We know that baseball teams have a tendency to win or lose in bunches. It only takes a glance at the "last 10" column of the MLB standings in your local newspaper to find proof of it. It's also typical to see significant differences in a team's winning percentage from month to month. As a result, when a new series is about to start, we are often warned about a particular opponent being hot or our favorite team being cold. Should we really adjust our expectations for the upcoming series or are streaks largely a function of obvious factors and random chance? Let's investigate.
There are a few factors that significantly contribute to the formation of good or bad stretches of games. A string of games against above or below average teams has an effect. Whether a team is playing at home or on the road can also play a role. Changes to the starting lineup or pitching staff also contribute to uneven team play. One of largest causes of winning and losing streaks, however, is simply the "coin flip factor" Over the course of a 162 game season, we should expect a mediocre team to win or lose seven or eight games out of ten on occasion and we shouldn't just assume that it was caused by any real change in the team, itself. In fact, a perfectly mediocre team (one that has a 50% chance of winning each of their games) would be expected to win and lose seven or more games out of ten, several times through out the course of a season. It's a result of binomial uncertainty and it's inescapable. All teams have to be streaky to some degree.
So, we know that a perfectly consistent team is still going to have its ups and downs but just how many ups and downs should a baseball fan expect? To help answer that question, I'm going to use the first 126 games of the Brewers current season as a test case. The Brewers have had about as streaky a season as you can find, so it will be interesting to see how much of that streakiness is easily explainable. For each game, I will assume that the simulated team has exactly the same talent level. To account for binomial uncertainty, I'll simply simulate the season 10,000 times and find the average result.
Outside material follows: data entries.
/-- Settles O9: both steps are the Complete step, which does nothing while no command is in flight. -/
theorem completeDoesNothingWhileIdle : Obligations.CompleteDoesNothingWhileIdle := fun s h =>
  ⟨fun hin => (step_of_nil hin).trans (State.complete_idle h),
    fun rest hin => (step_of_complete hin).trans (State.complete_idle (s := { s with inbox := rest }) h)⟩

/-- Settles O43: no register lies at these offsets. -/
theorem reservedOffsetsReadZero : Obligations.ReservedOffsetsReadZero := fun s _ hlo hhi halign =>
  ⟨s.perform_read_reserved hlo hhi halign, s.perform_write_reserved hlo hhi halign⟩

/-- Settles O45: inside IBUF the access is `readLanes` or `writeLanes`, whose laws speak of each byte. -/
theorem bufferAccessMovesItsBytes : Obligations.BufferAccessMovesItsBytes := by
  intro s offset width v hbuf hwidth halign
  have hsize : wellSized offset width = true := (wellSized_buffer hbuf).mpr ⟨hwidth, halign⟩
  have hle : width ≤ 8 := (by decide : ∀ w ∈ [1, 2, 4, 8], w ≤ 8) width hwidth
  refine ⟨fun hin => ⟨⟨_, State.perform_read_inside hbuf hsize hin, ?_⟩, fun hidle => ?_⟩, fun hout =>
    ⟨State.perform_read_beyond hbuf hsize hout, State.perform_write_beyond hbuf hsize hout v⟩⟩
  · exact fun k _ => s.extractLsb'_readLanes _ k hle
  · have hlanes := s.writeLanes_eq (ibufIndex offset) v width
    refine ⟨(s.writeLanes (ibufIndex offset) v width).ibuf, ?_, ?_⟩ <;> rw [← hlanes]
    · rw [State.perform_write_inside hbuf hsize hin, (s.busy_eq_false).mpr hidle,
        if_neg Bool.false_ne_true]
    · exact ⟨fun k hk => s.ibufByte_writeLanes_inside _ v hk,
        fun j hj => s.ibufByte_writeLanes_outside v hj⟩

/-- Settles O47: a read draws at most, and on an idle block not even that. -/
theorem readsHaveNoSideEffect : Obligations.ReadsHaveNoSideEffect := fun s offset width =>
  ⟨s.busRead_state offset width, fun h => State.busRead_idle h offset width⟩

end Sys2Proof.Machine
end

section
/-! PROOFS. Decoding and encoding are inverse: a word is its four fields, and it decodes to the command its
opcode names exactly when that command's encoding has the same fields. -/

namespace Sys2Proof

open Machine (lineWord)

/-! ### A word is its fields -/

theorem Fields.eq_iff {f g : Fields} :
    f = g ↔ f.imm = g.imm ∧ f.rsv = g.rsv ∧ f.cnt = g.cnt ∧ f.opc = g.opc := by
  cases f
  cases g
  simp

theorem fieldsOf_inj {v w : Word} : fieldsOf v = fieldsOf w ↔ v = w := by
  refine ⟨fun h => ?_, congrArg fieldsOf⟩
  rw [← wordOf_fieldsOf v, h, wordOf_fieldsOf]

theorem encode_eq_iff {i : Instr} {w : Word} : encode i = w ↔ fieldsOf w = encodeFields i := by
  rw [← fieldsOf_inj, fieldsOf_encode, eq_comm]

/-! ### The command an opcode names -/

/-- The command of R50's table with these fields' opcode and operands, whatever stands in the fields it does
not use. -/
def Fields.command? (f : Fields) : Option Instr :=
  match f.opc.toNat with
  | 0x00 => some .nop
  | 0x01 => some (.init f.imm)
  | 0x02 => some .ldk
  | 0x03 => some .kxor
  | 0x04 => some (.rdblk f.imm.toNat)
  | 0x05 => some (.tail f.imm.toNat f.cnt.toNat)
  | 0x06 => some .mix
  | 0x07 => some (.bmix f.imm.toNat)
  | 0x08 => some .wmix
  | 0x09 => some .fin
  | _ => none
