-- ==== Sys2Proof/Machine/State.lean ====
section
/-! DEFINITION. The state of the CORE as plain data (rules R20 to R39), the fatal conditions (rules R200 to R210), the
moves of the agents and the host (rules R6 to R9), the reasons a step can stop, and the state after reset (R39). -/

namespace Sys2Proof.Machine

/-- The nine fatal conditions, in the order of their codes 1 to 9 (R200). -/
inductive Cause where
  /-- R201: register index outside 0..15. No instruction can produce one (R22, log 25). -/
  | invalidRegister
  /-- R202: FX29 with V[X] > 15. -/
  | invalidDigit
  /-- R203: 2NNN with SP = 16. -/
  | stackOverflow
  /-- R204: DXYN, FX33, FX55, FX65 with some address of the span not addressable. -/
  | memoryProtectionViolation
  /-- R205: the word matches no defined pattern. -/
  | unknownInstruction
  /-- R206: the image is longer than 3232 bytes. -/
  | programTooLarge
  /-- R207: fetch with PC outside 0x200..0xE9E. -/
  | fetchOutOfBounds
  /-- R208: DXYN with (VY mod 32) + N > 32. -/
  | drawVerticalOverrun
  /-- R209: EX9E, EXA1 with V[X] > 15. -/
  | invalidKey
deriving DecidableEq, Repr

/-- The fault record (R210): opcode absent for FetchOutOfBounds and ProgramTooLarge, pc absent for ProgramTooLarge. -/
structure FaultRecord where
  cause  : Cause
  opcode : Option Word
  pc     : Option Word
deriving DecidableEq, Repr

/-- The CPU's run state RUN (R37). -/
inductive RunState where
  /-- The next CPU step fetches at PC. -/
  | running
  /-- An FX0A waits for a key, to be written to V[x] (R182). -/
  | waitKey (x : Reg)
  /-- A fatal condition was raised: no agent steps until reset (R211). -/
  | halted (r : FaultRecord)
deriving DecidableEq, Repr

/-- One move of an agent of the CORE (R6) or of the host (R8): the total order of steps (R7) as plain data. -/
inductive Move where
  /-- instr_tick: one CPU step (R9, R230, R231). -/
  | instrTick
  /-- dt_tick: one step of the DT driver (R221). -/
  | dtTick
  /-- st_tick: one step of the ST driver (R221). -/
  | stTick
  /-- The host changes the key state (R11, decision D29). -/
  | keys (k : Word)
  /-- The host presents the program image (R10, R245). -/
  | load (image : List Byte)
  /-- The host applies reset (R240, decision D26). -/
  | reset
  /-- The host requests shutdown (R8, U20). -/
  | shutdown
deriving DecidableEq, Repr

/-- RAM as the cells that differ from what an unlisted address reads as (R30, log 1): strictly rising addresses. -/
abbrev Memory := List Host.Cell

/-- All the CORE's state (R20 to R38), the host's key state (R11), the parameters the model takes as arguments (R5), and
the model's own bookkeeping (the last five). -/
structure State where
  /-- V[0..15], the general registers; V[15] is VF (R20, R23). -/
  v        : Vector Byte 16
  /-- I, the index register (R24). -/
  i        : Word
  /-- PC, a byte address into RAM (R25). -/
  pc       : Word
  /-- SP, the number of saved return addresses, 0..16 (R28). -/
  sp       : Fin 17
  /-- STACK[0..15], live below SP (R28). -/
  stack    : Vector Word 16
  /-- DT, the delay timer; its driver runs exactly when it is not 0 (R32, R36). -/
  dt       : Byte
  /-- ST, the sound timer; its driver runs exactly when it is not 0 (R32, R36). -/
  st       : Byte
  /-- RAM[0..4095] (R30). -/
  mem      : Memory
  /-- FB[0..2047], row-major, FB[x + 64*y] is bit x of row y (R34). -/
  fb       : Frame
  /-- RUN (R37); the FATAL output is the record in it (R13). -/
  run      : RunState
  /-- KEYS, the host's key state as it stands now: bit c set when key c is held (R11). -/
  keys     : Word
  /-- FONT and INSTR_HZ, the parameters the machine was built with: nothing changes them (R5). -/
  params   : Config.Params
  /-- The model's own: the image may still be loaded, "after reset and before the first CPU step" (R245, log 20). -/
  loadOpen : Bool
  /-- The model's own: the moves to come, next first; with none listed the next round of the free order is drawn (R7,
  log 5). -/
  schedule : List Move
  /-- The model's own: how many rounds of the free order have been drawn (R7, log 5). -/
  rounds   : Nat
  /-- The model's own: how many bytes the random source has answered (R133, log 6). -/
  draws    : Nat
  /-- The model's own: how many answers of firstKeyDown have been stored (R182, log 7). -/
  keyPicks : Nat
deriving DecidableEq, Repr

/-- Why the machine stops. Every fatal condition of the spec is TAKEN as a next state (log 10); this is the stop of
a machine that has already halted. -/
inductive Fault where
  /-- Raised by the CPU step of a halted CORE: no agent steps again until reset (R211, R213, U18). Safe: the
  hardware does not step either. -/
  | halted (r : FaultRecord)
deriving DecidableEq, Repr

/-- What the model gives no next state. -/
inductive Refusal where
  /-- Raised by exec for an instruction without a meaning. Safe. No arm uses it. -/
  | notModelled (mnemonic : String)
  /-- Raised by the move load when the image was already loaded or the CPU has stepped: the host must never do it,
  and the spec gives it no effect (R8, R245, U21). Safe. -/
  | loadAfterStart
  /-- Raised by the move shutdown: it ends the run and the spec gives no state that it leaves (R8, U20, N4). Safe. -/
  | shutDown
deriving DecidableEq, Repr

/-- The outcome of a step. -/
abbrev Result := Host.Outcome State Fault Refusal

/-- The machine right after reset, before the image load, for given parameters (R5, R39). Only PC and the presence of
the font are stated by the source; the rest is DESIGN CHOICE (decisions D6, D7; log 1, 2, 4, 5, 8, 20). -/
def State.resetWith (p : Config.Params) : State where
  v        := Vector.replicate 16 0x00#8
  i        := 0x0000#16
  pc       := 0x0200#16
  sp       := 0
  stack    := Vector.replicate 16 0x0000#16
  dt       := 0x00#8
  st       := 0x00#8
  mem      := []
  fb       := Vector.replicate 32 0#64
  run      := .running
  keys     := 0x0000#16
  params   := p
  loadOpen := true
  schedule := []
  rounds   := 0
  draws    := 0
  keyPicks := 0

/-- The machine right after reset with the default parameters (R5, R31, R39). -/
def State.reset : State := State.resetWith Config.defaults

end Sys2Proof.Machine
end

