-- ==== Sys2Proof/Machine/Flags.lean ====
section
/-! DEFINITION. Every value written to VF as a flag (rules R23, R121, R128 to R132, R161), and the write of a result
together with its flag. -/

namespace Sys2Proof.Machine

/-- A condition as the byte 1 or 0 (R23; for the collision flag decision D11, log 17). -/
def flagOf (c : Bool) : Byte := if c then 0x01#8 else 0x00#8

/-- 8XY4: 1 when the unwrapped sum exceeds 255 (R128). -/
def carryFlag (a b : Byte) : Byte := flagOf (decide (255 < a.toNat + b.toNat))

/-- 8XY5 and 8XY7: 1 when the minuend is strictly greater than the subtrahend, so 0 on equality (R129, R131,
conflict C3, log 30). -/
def greaterFlag (minuend subtrahend : Byte) : Byte := flagOf (decide (subtrahend.toNat < minuend.toNat))

/-- 8XY6: bit 0 of the source, 0 or 1 (R130). -/
def lowBitFlag (b : Byte) : Byte := b &&& 0x01#8

/-- 8XYE: bit 7 of the source where it stands, 0x00 or 0x80, not normalised (R132). -/
def highBitFlag (b : Byte) : Byte := b &&& 0x80#8

/-- The result to V[X] first, the flag to VF second: with X = F the flag remains (R121, decision D3, log 14). -/
def State.setResultFlag (s : State) (x : Reg) (result flag : Byte) : State := (s.setV x result).setV vf flag

end Sys2Proof.Machine
end

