-- ==== Sys2Proof/Machine/Step.lean ====
section
/-! DEFINITION. One step of the machine: the next move of the total order (rule R7). -/

namespace Sys2Proof.Machine

/-- One step: a next state, a fault (the CORE has halted), or a refusal (the host's forbidden load, shutdown). -/
def step (s : State) : Host.Outcome State Fault Refusal := moveStep (nextMove s).1 (nextMove s).2

/-- s with the instruction w (bit 0 the least significant bit of its one word) where step fetches next. -/
def State.withFetchWord (s : State) (_nbits w : Nat) : State := placeWord s (BitVec.ofNat 16 w)

end Sys2Proof.Machine
end

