-- ==== Sys2Proof/Certificates/Slice0/Obligations.lean ====
section
/-! DEFINITION. The statements for the provers: what the rules of spec/ say the machine does. "log n" is
notes/assumptions/n.md: a clause that rests on one is the model's choice or an inference, not the source's word. -/

open Sys2Proof Sys2Proof.Machine Sys2Proof.Safety

/-! ## Encoding -/

/-- Every instruction decodes from its own word, at every operand value (R71, R72, R75). -/
def Obligations.DecodeEncodeRoundTrip : Prop := ∀ i : Instr, decode (encode i) = .instr i

/-- A decoded word is the word of the instruction read from it: no bit of a legal word is dropped (R71, R72). -/
def Obligations.EncodeDecodeWord : Prop := ∀ (w : Word) (i : Instr), decode w = .instr i → encode i = w

/-- For each of the 34 rows: a word decodes to an instruction of the row exactly when (w & mask) = match (R75; the
family discriminators are decision D4, the low nibbles of 8XY_ R76's inference: log 26). -/
def Obligations.DecodeMatchesExactlyItsRow : Prop :=
  ∀ (w : Word) (k : Nat) (row : Word × Word), opcodeMap[k]? = some row →
    (w &&& row.2 = row.1 ↔ ∃ i, decode w = .instr i ∧ rowIndex i = k)

/-- A word that matches no row is rejected as an unknown instruction with the raw word, and only such a word (R77; which words match rests on decision D4 and R76's inference, log 26). -/
def Obligations.IllegalWordsAreUnknown : Prop :=
  ∀ (w v : Word), decode w = .unknownInstruction v ↔ v = w ∧ ∀ row ∈ opcodeMap, w &&& row.2 ≠ row.1

/-- Words written out from the spec's encodings, one per family, and illegal words of 95_test_vectors.md. -/
def Obligations.SpecWordsDecode : Prop :=
  decode 0x00E0 = .instr .cls ∧ decode 0x1ABC = .instr (.jp 0xABC) ∧ decode 0x8014 = .instr (.addReg 0 1) ∧
  decode 0xA123 = .instr (.ldI 0x123) ∧ decode 0xD125 = .instr (.drw 1 2 5) ∧ decode 0xF30A = .instr (.ldVxK 3) ∧
  decode 0x5121 = .unknownInstruction 0x5121 ∧ decode 0x0123 = .unknownInstruction 0x0123

/-! ## The step -/

/-- With instr_tick next, when the two bytes at PC, high byte first, decode to i and PC passes the fetch check, the step
is exec of i with PC advanced by 2 first (R230, R26, R58), the image load being closed from now on (log 20). With no
move listed, the step is the step with the next round of the free order listed (R7; its form is log 5). -/
def Obligations.StepRunsDecodedInstruction : Prop :=
  (∀ (s : State) (i : Instr) (rest : List Move), s.run = .running → 0x200 ≤ s.pc.toNat → s.pc.toNat + 1 < 0xEA0 →
    decode (BitVec.ofNat 16 ((s.read s.pc.toNat).toNat * 256 + (s.read (s.pc.toNat + 1)).toNat)) = .instr i →
    s.schedule = .instrTick :: rest →
    step s = exec i { s with schedule := rest, loadOpen := false, pc := s.pc + 2#16 }) ∧
  (∀ s : State, s.schedule = [] →
    step s = step { s with schedule := roundMoves (Config.round s.rounds), rounds := s.rounds + 1 })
I'll adjust for the level of competition by using the Log5 equation to calculate an expected win probability for each simulated game (adding 4% to the probability for home games and subtracting 4% for road games). I don't have an easy way to account for personnel changes so I'll be forced to ignore them.
Let's first compare the streaks and stretches of the simulated season to the actual one:
Right away, you should notice just how inconsistent even the simulated team is. In fact, the real Brewers haven't been anymore inconsistent than expected, at least with respect to the numbers above. There are other ways to measure consistency, however. What if we graph the Brewers' "last 10 games" record for the entire season? If we do, we get something like this:
It's pretty clear that the Brewers' season can be broken up into four general sections of great, terrible, great, and terrible play. They haven't really had any significant streak of playing right at their expected performance level and my previous attempts to quantify streakiness didn't pick that up. How often should a .500 team spend playing .500 ball, though?
To get a feel for the average look of a graph from a simulated season, I'll start by showing ten randomly selected simulated seasons. The red line is the actual Brewers season and the blue line is a simulated season:
Simulated Season Examples: Number of Wins Over Preceding 10 Games
The simulated seasons are very streaky as well (look at that first one!) but it's hard to say if they are any less or more streaky than the actual season. We need another way to quantify streakiness. What if we looked at the average number of games a team stayed above or below their expected "last 10" record? Graphically, that's just the average length of the vertical lines on the chart, below:
Let's compare that to the average of 20,000 simulated seasons:
Ave Games Away From Expected:
|Chance of Diff. Being Random
The difference between 1.61 and 1.28 games is pretty significant (over one standard deviation). If my model was perfect, a streaky season, like the one the Brewers are currently having, would only happen by chance about once every 13 years. Still, my very simple model still explains a large portion of that streakiness.
While it's fair to characterize the Brewers season as unusually streaky, we have also found that even a theoretically consistent team isn't very consistent at all. Even if we assume that a team has the exact same talent level for each game, they will often exhibit the qualities of hot and cold team. While it's possible that psychological or other factors may cause teams to play above or below their normal talent level for short stretches, it's difficult (if not impossible) to identify when that's the case. As a result, when we are trying to estimate a team's chances in an upcoming series, we're probably better off not weighing the results of recent games any more than any other game from the season. A team may have won their last five games, but that doesn't necessarily mean they'll win that sixth.